The State of US Coins and Currency PDF Print E-mail

Financial Services Committee
Subcommittee on Domestic and International Monetary Policy, Trade, and Technology
The State of US Coins and Currency

July 20, 2010

I oppose the Mint's current efforts to gain greater power in determining the composition of circulating coinage. It is unconstitutional to delegate the determination of the metal content of our coinage to the Secretary of the Treasury. Under Article I Section 8 of the Constitution, the Congress is given the power to coin money and regulate the value thereof. It is a shame that Congress has already unconstitutionally delegated its coinage authority to the Treasury Department, but that is no reason to further delegate our power and essentially abdicate Congressional oversight.

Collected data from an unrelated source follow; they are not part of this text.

-- ==== Sys2Proof/Laws/Wrap.lean ====
section
/-! SUPPORT. The frame in which every command runs: what `State.onAgt` and `State.onCtl` leave alone, and how a command's answer is
read from the effect it runs. -/

namespace Sys2Proof.Machine

/-! ## Reading a command's answer -/

theorem State.onAgt_congr {s : State} {w : Who} {f g : Agt → Agt} (h : f (s.agt w) = g (s.agt w)) : s.onAgt w f = s.onAgt w g := by
  unfold State.onAgt; simp only [h]

theorem State.onCtl_congr {s : State} {f g : Ctl → Ctl} (h : f s.ctl = g s.ctl) : s.onCtl f = s.onCtl g := by
  unfold State.onCtl; simp only [h]

theorem State.onDie_congr {s : State} {p : Place} {f g : Die → Die} (h : f (s.die p) = g (s.die p)) : s.onDie p f = s.onDie p g := by
  cases p with
  | ctl =>
    simp only [State.die] at h
    simp only [State.onDie]
    apply State.onCtl_congr
    simp only [Ctl.onDie, h]
  | agt w =>
    simp only [State.die] at h
    simp only [State.onDie]
    apply State.onAgt_congr
    simp only [Agt.onDie, h]

/-- A command at an agent out of reset answers what its effect, or any effect equal to it there, gives. -/
theorem State.agtNext_up {s : State} {w : Who} {f g : Agt → Agt} (hu : (s.agt w).pins.rstN = true) (h : f (s.agt w) = g (s.agt w)) :
    s.agtNext w f = .next (s.onAgt w g) := by
  unfold State.agtNext
  rw [if_pos hu, State.onAgt_congr h]

/-- The same of a command that says which outputs are busy. -/
theorem State.agtNext_busy {s : State} {w : Who} {f g : Agt → Agt} {busy : List Nat} (hu : (s.agt w).pins.rstN = true)
    (h : f (s.agt w) = g (s.agt w)) : s.agtNext w f busy = .next (s.onAgt w g busy) := by
  unfold State.agtNext State.onAgt
  rw [if_pos hu]
  simp only [h]

/-- A host message that reaches the agent: its credit is returned and its effect runs. -/
theorem State.agtNext_hears {s : State} {w : Who} {f : Agt → Agt} (h : (s.agt w).hearing = true) :
    s.agtNext w (·.hears f) = .next (s.onAgt w fun a => f (a.emitCredit a.control 0 1)) := by
  unfold Agt.hearing at h
  simp only [Bool.and_eq_true] at h
  refine State.agtNext_up h.1 ?_
  unfold Agt.hears
  rw [if_neg]
  rw [Option.isNone_iff_eq_none]
  intro hn
  rw [hn] at h
  exact absurd h.2 (by decide)

/-- The same at the running controller. -/
theorem State.ctlNext_on {s : State} {f g : Ctl → Ctl} (hu : s.ctl.running = true) (h : f s.ctl = g s.ctl) :
    s.ctlNext f = .next (s.onCtl g) := by
  unfold State.ctlNext
  rw [if_pos hu, State.onCtl_congr h]

/-- The same at a unit that both dies have. -/
theorem State.dieNext_alive {s : State} {p : Place} {f g : Die → Die} (hu : s.alive p = true) (h : f (s.die p) = g (s.die p)) :
    s.dieNext p f = .next (s.onDie p g) := by
  rw [← State.onDie_congr h]
  cases p with
  | ctl => exact State.ctlNext_on (g := fun c => c.onDie f) hu rfl
  | agt w => exact State.agtNext_up (g := fun a => a.onDie f) hu rfl

/-- A write of a block that is there, not fenced and not frozen has its effect. -/
theorem Agt.written_takes {a : Agt} {b : Nat} {f : Agt → Agt} (h : (a.die.turnsAway b).isNone = true) : a.written b f = f a := by
  unfold Agt.written; rw [Option.isNone_iff_eq_none] at h; rw [h]

theorem Ctl.written_takes {c : Ctl} {b : Nat} {f : Ctl → Ctl} (h : (c.die.turnsAway b).isNone = true) : c.written b f = f c := by
  unfold Ctl.written; rw [Option.isNone_iff_eq_none] at h; rw [h]

theorem Die.written_takes {d : Die} {b : Nat} {f : Die → Die} (h : (d.turnsAway b).isNone = true) : d.written b f = f d := by
  unfold Die.written; rw [Option.isNone_iff_eq_none] at h; rw [h]

/-! ## What stays at an agent -/

/-- Counting leaves every other register, so the agent's FID and mode, as it was. -/
theorem Agt.fid_count (a : Agt) {k : Nat} (h : Fl.AGT_IDENT_fid.reg ≠ k) : (a.count k).fid = a.fid := by
  unfold Agt.fid Die.fget Die.getN Die.get
  congr 2
  exact rfGet_rfSet_other _ (Ne.symm h)

theorem Agt.isSwitch_count (a : Agt) {k : Nat} (h : Fl.AGT_IDENT_mode.reg ≠ k) : (a.count k).isSwitch = a.isSwitch := by
  unfold Agt.isSwitch Agt.mode Die.fget Die.getN Die.get
  have e : rfGet (a.count k).die.rf Fl.AGT_IDENT_mode.reg = rfGet a.die.rf Fl.AGT_IDENT_mode.reg := rfGet_rfSet_other _ (Ne.symm h)
  rw [e]


theorem Agt.emit_fwdq (a : Agt) (o : Out) : (a.emit o).die.fwdq = a.die.fwdq := rfl

theorem Agt.count_fwdq (a : Agt) (k : Nat) : (a.count k).die.fwdq = a.die.fwdq := rfl

theorem Agt.emitTx_fwdq (a : Agt) (b : Nat) (w : Worm) : (a.emitTx b w).die.fwdq = a.die.fwdq := by
  unfold Agt.emitTx; split <;> rfl

theorem Agt.sendOn_fwdq (a : Agt) (w : Worm) (b : Nat) (d : Bool) : (a.sendOn w b d).die.fwdq = a.die.fwdq := by
  unfold Agt.sendOn; cases d <;> exact Agt.emitTx_fwdq _ _ _

theorem Agt.park_fwdq (a : Agt) (w : Worm) (b : Nat) : (a.park w b).die.fwdq = a.die.fwdq := by
  unfold Agt.park; split <;> rfl

/-- A worm that an endpoint injects leaves the queue as it is. -/
theorem Agt.tryForward_fwdq {a b : Agt} {w : Worm} {bond : Nat} {busy : List Nat} (h : a.tryForward w bond busy = some b) :
    b.die.fwdq = a.die.fwdq := by
  have hc : (a.count Reg.LKP_CNT_LOOKUPS).die.fwdq = a.die.fwdq := rfl
  unfold Agt.tryForward at h
  revert h hc
  generalize a.count Reg.LKP_CNT_LOOKUPS = c
  intro h hc
  simp only at h
  split at h
  · obtain ⟨x, _, rfl⟩ := Option.map_eq_some_iff.mp h
    rw [Agt.sendOn_fwdq, hc]
  · split at h
    · cases h; exact hc
    · split at h
      · cases h; rw [Agt.emitTx_fwdq, hc]
      · cases h
  all_goals (cases h; exact hc)

theorem Agt.tryForward_getD_fwdq (a d : Agt) (w : Worm) (bond : Nat) (busy : List Nat) (hd : d.die.fwdq = a.die.fwdq) :
    ((a.tryForward w bond busy).getD d).die.fwdq = a.die.fwdq := by
  cases h : a.tryForward w bond busy with
  | none => exact hd
  | some b => exact Agt.tryForward_fwdq h

theorem Agt.sendStamped_fwdq (a : Agt) (w : Worm) (b : Nat) (busy : List Nat) : (a.sendStamped w b busy).die.fwdq = a.die.fwdq := by
  unfold Agt.sendStamped
  split
  · split
    · exact Agt.emitTx_fwdq _ _ _
    · rw [Agt.emitTx_fwdq]; rfl
  · exact Agt.tryForward_getD_fwdq _ _ _ _ _ (Agt.park_fwdq _ _ _)

/-- A worm that an agent sends leaves its queue as it is. -/
theorem Agt.originate_fwdq (a : Agt) (m : FwdMsg) (busy : List Nat) : (a.originate m busy).die.fwdq = a.die.fwdq := by
  unfold Agt.originate
  repeat' split
  all_goals first
    | rfl
    | exact Agt.sendStamped_fwdq _ _ _ _

theorem Agt.originates_fwdq (l : List FwdMsg) (busy : List Nat) (a : Agt) :
    (l.foldl (fun a m => a.originate m busy) a).die.fwdq = a.die.fwdq := by
  induction l generalizing a with
  | nil => rfl
  | cons m l ih => rw [List.foldl_cons, ih, Agt.originate_fwdq]

/-- The queue of an agent is empty once it is flushed. -/
@[simp] theorem Agt.flush_fwdq (a : Agt) (busy : List Nat) : (a.flush busy).die.fwdq = [] := by
  unfold Agt.flush; simp only [Agt.originates_fwdq]

/-- Nothing an agent's command gave rise to is left queued. -/
@[simp] theorem Agt.settle_fwdq (before a : Agt) (busy : List Nat) : (Agt.settle before a busy).die.fwdq = [] := by
  unfold Agt.settle; simp only [Agt.flush_fwdq]

/-! ## What stays in the state -/

@[simp] theorem State.onAgt_pending (s : State) (w : Who) (f : Agt → Agt) (busy : List Nat) : (s.onAgt w f busy).pending = s.pending := by
  unfold State.onAgt; exact State.setAgt_pending _ _ _

@[simp] theorem State.onAgt_agt (s : State) (w : Who) (f : Agt → Agt) (busy : List Nat) :
    (s.onAgt w f busy).agt w = Agt.settle (s.agt w) (f (s.agt w)) busy := by
  unfold State.onAgt; exact State.agt_setAgt_same _ _ _

theorem State.onAgt_other {s : State} {w v : Who} (f : Agt → Agt) (busy : List Nat) (h : w ≠ v) : (s.onAgt w f busy).agt v = s.agt v := by
  unfold State.onAgt; exact State.agt_setAgt_other _ h

@[simp] theorem State.onAgt_twd_ctl (s : State) (f : Agt → Agt) (busy : List Nat) : (s.onAgt .twd f busy).ctl = s.ctl := by
  unfold State.onAgt; exact State.setAgt_twd_ctl _ _

/-- The controller shows its embedded agent after that agent's commands. -/
theorem State.onAgt_emb_ctl (s : State) (f : Agt → Agt) : (s.onAgt .emb f).ctl = s.ctl.showAgent ((s.onAgt .emb f).agt .emb) := by
  have h (a : Agt) : (s.setAgt .emb a).ctl = s.ctl.showAgent ((s.setAgt .emb a).agt .emb) := by
    rw [State.agt_setAgt_same, State.setAgt_emb_ctl]
  exact h _

@[simp] theorem State.sendCtl_pending (s : State) : s.sendCtl.pending = s.pending := by
  unfold State.sendCtl
  simp only
  split <;> simp

@[simp] theorem State.sendCtl_twd (s : State) : s.sendCtl.twd = s.twd := by
  unfold State.sendCtl
  simp only
  split
  · rfl
  · exact State.onAgt_other (v := .twd) _ _ (by decide)

@[simp] theorem State.onCtl_pending (s : State) (f : Ctl → Ctl) : (s.onCtl f).pending = s.pending := by
  unfold State.onCtl; simp

@[simp] theorem State.onCtl_twd (s : State) (f : Ctl → Ctl) : (s.onCtl f).twd = s.twd := by
  unfold State.onCtl; simp

@[simp] theorem State.onDie_pending (s : State) (p : Place) (f : Die → Die) : (s.onDie p f).pending = s.pending := by
  cases p
  · simp only [State.onDie]; exact State.onCtl_pending _ _
  · simp only [State.onDie]; exact State.onAgt_pending _ _ _ _

end Sys2Proof.Machine
end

Oversight by members of Congress, who have an incentive to listen to their constituents, ensures openness and transparency. Legislation to delegate added authority to the Mint would eliminate that process and delegate it to unelected bureaucrats. The Secretary of the Treasury would be given sole discretion to alter the metal content of coins, or even to create non-metal coins. Given the history of Congressional delegation and subsequent lax oversight on issues as important as the conflict in Iraq, it would be naïve to believe that Congress would exercise any more oversight over an issue as unimportant to most members as the composition of coins.

While I sympathize with the aim of saving taxpayer dollars by reducing the cost of coinage, it is disappointing that our currency has been so greatly devalued as to make this step necessary. At the time of the penny's introduction, it actually had some purchasing power. Based on the price of gold, what one penny would have purchased in 1910 requires 57 cents today. It is no wonder then that few people nowadays would stoop to pick up any coin smaller than a quarter.

Congress' unconstitutional delegation of monetary policy to the Federal Reserve and its reluctance to exercise oversight in that arena have led to a massive devaluation of the dollar. If we fail to end this devaluation, we will undoubtedly hold future hearings as the metal value of our coins continues to outstrip the face value.

One of the witnesses on our second panel mentions the importance of the Mint's production of bullion coinage, and the danger of counterfeited collector coins that may or may not be minted from silver or gold. It is a shame that instead of protecting the value of the dollar to ensure that precious metal coins could still circulate as money, or enforcing counterfeiting laws to stop the flow of clearly fraudulent coins, the federal government insists on printing trillions of dollars out of thin air, and prosecuting individuals who attempt to create precious metal currencies to compete with the devalued US dollar.

The topics discussed in today's hearing exemplify how far we have fallen, not just since the days of the Founders, but only in the last 75 to 100 years. We could not maintain the gold standard nor the silver standard. We could not maintain the copper standard, and now we cannot even maintain the zinc standard. Paper money inevitably breeds inflation and destroys the value of the currency.